In my life I have endured some things which have taught me how to turn off my emotions when necessary. Like a light switch I can reach out and simply flip them off and exist as an observer of my own life and those around me.
It is a horrible thing. I admit I have used it too often to my own detriment but there are times when not feeling is too great a temptation not to dive into. The problem is that while I can turn them off I cannot seem to consciously turn them back on. They turn on in their time.
Thankfully with my children I cannot do this. I cannot switch off my emotions with them. Like a normal human being I must walk through life feeling every fear and pain related to them I am, as a father, required to.
My middle child, my second son, my first Caleb Michael, has started his military career.
I was asked recently how long he will be gone and this gave me pause. I had not thought about it. I had tricked myself into believing I was sending him to summer camp.
But the reality is he has started his chosen life.
“I guess forever…” was what I said.
Of course this is a tad dramatic but I have always had a flair for hyperbole.
But then again this is his new life. This is his job now. He will spend three months in Basic Training at the Canadian Forces Leadership and Recruit School in Saint-Jean-sur-Richelieu, Quebec. Following this he will be assigned to an infantry regiment where he will go through eight more months of infantry training.
“Infantry?!?” I said. “Why infantry?” Having served in the 11th Field Regiment, Artillery, I was puzzled.
“I wanted the hardest combat option.”
Of course he did.
For almost a year he has been working out in preparation for the challenge. I am not concerned about his physical abilities, this is not the hardest part of military training…the mental test is by a huge margin, the most difficult.
I sent him to every sub-reddit, video, and harrowing personal tale I could find on the internet. If he was going in for something like this he would be damn well informed about at least.
Nothing swayed him.
So now my boy, just 17 years old, is living on a base bunking with five other young men, training to serve his country.
When he comes home it will be for holidays or because the military didn’t work out for him. If it doesn’t work out that’s fine too. I told him as much. Whether he’s in five minutes, five days, five years or until he retires it makes no difference to me and how proud I am of him.
Still he has moved on and into his own life now. My second son to do so.
Matthew, my eldest, moved out more than two years ago. At first it seemed like an experiment. Just like when I told myself Caleb was going to camp I convinced myself that Matt was taking a little time to experience the world and he would be back.
He applied for university and was accepted everywhere but was not convinced the programs were what he wanted long term.
“Dad I don’t want to go into $40,000 or more of debt and come out trained for a career I might not even want.”
It was difficult to argue with this.
Instead he got a job at a local company to save money and decide what he wanted. Now after almost three years he has been promoted into the company’s computer technician company and feeling like he has a career and loyalty to a good employer.
He is happy, living on his own, saving his money, investing in RRSPs and what more could a father ask of a son.

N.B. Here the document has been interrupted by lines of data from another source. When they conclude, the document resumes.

-- ==== Sys2Proof/Machine/Issue.lean ====
section
/-! DEFINITION. The array-group instructions of the sequencer core and the delivery of results to its s registers
(05 R143 to R156). -/
namespace Sys2Proof.Machine

/-! ### Plane pointers (05 R143, R144) -/

/-- The layout of a pointer in a general register (05 R143). -/
def Ptr.toDbl (p : Ptr) : Dbl := BitVec.ofNat 64 (p.base + 2 ^ 12 * p.width + 2 ^ 19 * p.fmt)

/-- The pointer that a general register spells, unless it is faulty (05 R144). -/
def Ptr.ofDbl (v : Dbl) : Option Ptr :=
  let n := v.toNat
  let w := bits n 18 12
  let f := bits n 22 19
  let need : Option Nat := match f with
    | 2 => some 1
    | 3 => some 16
    | 4 => some 16
    | 5 => some 32
    | _ => none
  if w = 0 ∨ 64 < w ∨ 5 < f ∨ bits n 63 23 ≠ 0 ∨ (need.isSome ∧ need ≠ some w) then none
  else some ⟨bits n 11 0, w, f⟩

/-! ### Issue (05 R145 to R152) -/

/-- Entries of a queue, reserved ones included (05 R148). -/
def Mseq.used (m : Mseq) (urgent : Bool) : Nat :=
  (if urgent then m.uq else m.nq).length + (m.accept.filter (fun e => e.urgent == urgent)).length

/-- Is the queue full: 32 normal entries, 8 urgent ones (05 R149)? -/
def Mseq.full (m : Mseq) (urgent : Bool) : Bool := decide ((if urgent then 8 else 32) ≤ m.used urgent)

/-- The acceptance cycle of an issue that retires in cycle r: two cycles later, one entry of a queue a cycle (05 R148). -/
def Mseq.acceptAt (m : Mseq) (urgent : Bool) (r : Nat) : Nat :=
  ((if urgent then m.uq else m.nq) ++ m.accept.filter (fun e => e.urgent == urgent)).foldl
    (fun a e => max a (e.acc + 1)) (r + 2)

/-- An issue retires: its entry is reserved, and with SV its s register has a new owner (05 R148, R151, R152). -/
def State.issueEntry (s : State) (e : Entry) : State :=
  let n := s.iss.issueNo + 1
  let e := { e with issue := n, acc := s.mseq.acceptAt e.urgent s.acyc }
  let sreg := match e.sreg with
    | some r => vset s.iss.sreg r ⟨s.iss.sreg[r].val, false, n, true⟩
    | none => s.iss.sreg
  { s with
    iss := { s.iss with issueNo := n, sreg := sreg }
    mseq := { s.mseq with accept := s.mseq.accept ++ [e] } }

/-- Put the sequencer core's wait. -/
def State.seqWait (s : State) (w : Option Wait) : State := { s with seq := { s.seq with wait := w } }

/-- Issue to a queue: retires when the queue has a free entry, else it waits (05 R148, R149). Illegal on the command
core, and where SV is 0 and an s register is named (05 R146). -/
def issueInstr (u : Bool) (c : CoreId) (rtn : BitVec 10) (pd ps1 ps2 : Fin 16) (r : Fin 8) (sv : Bool) (s : State) : Act :=
  if c = .cmd ∨ (sv = false ∧ r ≠ 0) then illegal c s
  else
    let e : Entry := ⟨rtn.toNat, s.iss.ptr[pd], s.iss.ptr[ps1], s.iss.ptr[ps2], if sv then some r else none, 0, 0, u⟩
    if s.mseq.full u then .stay (s.seqWait (some (.issue e))) else .next (s.issueEntry e)

/-- ISSN (05 R145 to R152). -/
def execIssn (c : CoreId) (rtn : BitVec 10) (pd ps1 ps2 : Fin 16) (r : Fin 8) (sv : Bool) (s : State) : Out :=
  runInstr c false s (issueInstr false c rtn pd ps1 ps2 r sv)

/-- ISSU (05 R145 to R152). -/
def execIssu (c : CoreId) (rtn : BitVec 10) (pd ps1 ps2 : Fin 16) (r : Fin 8) (sv : Bool) (s : State) : Out :=
  runInstr c false s (issueInstr true c rtn pd ps1 ps2 r sv)

/-! ### Retirement of a waiting instruction (05 R149) -/

/-- May the sequencer core's waiting instruction retire: the core runs, is not to halt and takes no interrupt first? -/
def State.waitFree (s : State) : Bool :=
  !s.coreDown .seq && s.seq.run && !s.seq.halted && s.seq.haltReq == 0 && !s.intDue .seq

/-- The waiting instruction retires after f. -/
def State.endWait (s : State) : State := (s.seqWait none).retire .seq

/-- ISSUE_RETIRE: an entry has left the full queue and the waiting issue retires (05 R149). -/
def execIssueRetire (s : State) : Out :=
  when s.waitFree s (fun s =>
    match s.seq.wait with
    | some (.issue e) => if s.mseq.full e.urgent then s else (s.issueEntry e).endWait
    | _ => s)

/-! ### Idleness (05 R154) -/

/-- The first array cycle at whose start a stream is idle, when no event of its own is still to come: queues, routine,
restart slot and deliveries are done, and its last write commits in the cycle before. -/
def State.idleFrom (s : State) (urgent : Bool) : Option Nat :=
  let m := s.mseq
  let busy := m.used urgent != 0 || (!urgent && m.restart.isSome) || s.sump.deliver.any (fun d => d.urgent == urgent) ||
    (match m.run with
      | some r => r.entry.urgent == urgent
      | none => false)
  if busy then none
  else
    let w := s.arr.flight.filter (fun w => w.urgent == urgent && w.scrub.isNone)
    let d := if urgent then s.sump.doneU else s.sump.doneN
    some (w.foldl (fun a w => max a (w.due + 1)) (match m.lastP with
      | some (p, u) => if u = urgent then max (p + 1) (d + 1) else d + 1
      | none => if d = 0 then 0 else d + 1))

/-- The same for the normal stream, or for both. -/
def State.idleBoth (s : State) (both : Bool) : Option Nat :=
  match s.idleFrom false, (if both then s.idleFrom true else some 0) with
  | some a, some b => some (max a b)
  | _, _ => none

/-- Is the array's clock already at cycle c, or free to move there (log 13)? -/
def State.canReach (s : State) (c : Nat) : Bool := s.mseq.run.isNone || decide (c ≤ s.acyc)

/-- A wait for idleness ends now where the streams are idle at the present cycle. -/
def State.idleNow (s : State) (both : Bool) : Bool :=
  match s.idleBoth both with
  | some c => decide (c ≤ s.acyc)
  | none => false

/-- A waiting instruction for idleness retires in the first idle cycle. -/
def State.idleRetire (s : State) (both : Bool) (f : State → State) : State :=
  match s.idleBoth both with
  | some c => if s.canReach c then (f (s.settle c |>.reach c)).endWait else s
  | none => s

/-- AWAIT: blocks until the normal stream, or both streams, are idle (05 R147, R154). -/
def execAwait (c : CoreId) (u : Bool) (s : State) : Out :=
  runInstr c false s (fun s =>
    if c = .cmd then illegal c s
    else if s.idleNow u then .next s
    else .stay (s.seqWait (some (.await u))))

/-- AWAIT_RETIRE (05 R154). -/
def execAwaitRetire (s : State) : Out :=
  when s.waitFree s (fun s =>
    match s.seq.wait with
    | some (.await u) => s.idleRetire u id
    | _ => s)

/-- SREAD: blocks until the s register is valid, then copies it to gd; 0 where no issue has named it (05 R147, R155). -/
def execSread (c : CoreId) (gd : Fin 32) (r : Fin 8) (s : State) : Out :=
  runInstr c false s (fun s =>
    let x := s.iss.sreg[r]
    if c = .cmd then illegal c s
    else if !x.named then .next (s.gw c gd 0)
    else if x.valid then .next (s.gw c gd x.val)
    else .stay (s.seqWait (some (.sread gd r))))

/-- SREAD_RETIRE (05 R155). -/
def execSreadRetire (s : State) : Out :=
  when s.waitFree s (fun s =>
    match s.seq.wait with
    | some (.sread gd r) =>
      let x := s.iss.sreg[r]
      if x.valid then (s.gw .seq gd x.val).endWait else s
    | _ => s)

/-- TEND: ends the current tick program once both streams are idle; d is the DEVCLK cycle of its retirement where it
retires at once (05 R147, R156). -/
def execTend (c : CoreId) (d : Nat) (s : State) : Out :=
  runInstr c false s (fun s =>
    if c = .cmd then illegal c s
    else if s.idleNow true then .next (s.tickEnd d)
    else .stay (s.seqWait (some .tend)))

/-- TEND_RETIRE: the waiting TEND retires in DEVCLK cycle d (05 R156). -/
def execTendRetire (d : Nat) (s : State) : Out :=
  when s.waitFree s (fun s =>
    match s.seq.wait with
    | some .tend => s.idleRetire true (fun s => s.tickEnd d)
    | _ => s)

/-! ### The end of a tick (05 R158, R165; 01 R27) -/

/-- A TEND that retires in the very core cycle of a synchronised boundary counts as retired before it (01 R27): where the
tie holds, the waiting TEND retires first, in DEVCLK cycle d. -/
def State.tieEnd (s : State) (tie : Bool) (d : Nat) : State :=
  match tie && s.waitFree, s.seq.wait with
  | true, some .tend => s.idleRetire true (fun s => s.tickEnd d)
  | _, _ => s

/-- TICK_BOUNDARY: the next boundary of the tick generator (05 R158). tie: a waiting TEND retires in the core cycle of the
synchronised boundary (01 R27). -/
def execTickBoundary (tie : Bool) (s : State) : Out :=
  when (s.devRuns && s.tick.coming) s (fun s => (s.tieEnd tie s.tick.nextB).boundary)

/-- LATE_WARNING: TICK_WARN_LEAD cycles before a boundary, with the current program's TEND not retired; with a lead of 0 a
TEND in the same core cycle counts as retired before it (05 R165; 01 R27). -/
def execLateWarning (tie : Bool) (s : State) : Out :=
  when (s.devRuns && s.tick.coming && s.tick.warnEn && s.tick.inTick && !s.tick.lateDone && !s.stopped) s (fun s =>
    let s := s.tieEnd (tie && s.warnLead == 0) s.tick.nextB
    if s.tick.inTick then s.late else s)

/-! ### Pointer instructions (05 R143, R144, R147) -/

/-- Replace pointer p. -/
def State.setPtr (s : State) (p : Fin 16) (x : Ptr) : State :=
  { s with iss := { s.iss with ptr := vset s.iss.ptr p x } }

/-- PPSET (05 R144): a faulty value raises the array pointer fault and changes nothing. -/
def execPpset (c : CoreId) (gs : Fin 32) (p : Fin 16) (s : State) : Out :=
  runInstr c false s (fun s =>
    if c = .cmd then illegal c s
    else match Ptr.ofDbl ((s.core c).gr gs) with
      | some x => .next (s.setPtr p x)
      | none => .fault s 4 (s.core c).pc.toNat none)

/-- PPGET (05 R147). -/
def execPpget (c : CoreId) (gd : Fin 32) (p : Fin 16) (s : State) : Out :=
  runInstr c false s (fun s => if c = .cmd then illegal c s else .next (s.gw c gd s.iss.ptr[p].toDbl))

/-- PPADD: BASE := BASE + the signed immediate, modulo 4,096 (05 R144). -/
def execPpadd (c : CoreId) (p : Fin 16) (imm : BitVec 12) (s : State) : Out :=
  runInstr c false s (fun s =>
    if c = .cmd then illegal c s
    else
      let x := s.iss.ptr[p]
      .next (s.setPtr p { x with base := (x.base + imm.toNat) % 4096 }))

/-! ### Delivery (05 R151 to R153; 02 R79) -/

/-- S_REGISTER_VALID: the earliest due delivery whose result has left the sump reaches its s register; a sump result
enters the digest of the tick that issued it (05 R151 to R153; 02 R79; 13 R361). -/
def execSRegisterValid (s : State) : Out :=
  done s (match argMin (·.due) (s.sump.deliver.filter (fun d => match d.needs with
      | none => true
      | some i => !(s.sump.flight.any (·.id == i)))) with
    | none => s
    | some d =>
      let s := { s with sump := { s.sump with
        deliver := removeFirst (fun x => x == d) s.sump.deliver
        doneN := if d.urgent then s.sump.doneN else max s.sump.doneN d.due
        doneU := if d.urgent then max s.sump.doneU d.due else s.sump.doneU } }
      let x := s.iss.sreg[d.sreg]
      let s := s.reach d.due
      let s := if s.digestOn && d.needs.isSome && x.owner == d.issue && !x.valid && s.mode != .faultHold then
          s.digestResult d.urgent d.issue d.sreg.val d.value
        else s
      s.sValid d.sreg d.issue d.value)

end Sys2Proof.Machine
end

And so he is on his own. Out of the house.
It is weird.
As with Matt’s moving out Caleb’s departure has been felt slowly. There are small absences. It is not unlike grieving really. When I am shopping I will stop at the tortilla chip section prepared to buy Caleb his customary weekly family pack only to realize there is no need to.
I think September and the school year will be most challenging. Caleb and I would walk/ride to school together since my work is just a block away. At lunch we would go home together as well. I would make him lunch and we would spend the time chatting about one thing or another – mostly video games or movies.
It is these small absences that pile up.
I know he is there, in the world, being Caleb just as Matt is literally down the street in his own apartment, and the world is better for it, it has gained – but it is difficult sometimes and unlike other pains I cannot shut this one off no matter how much I try.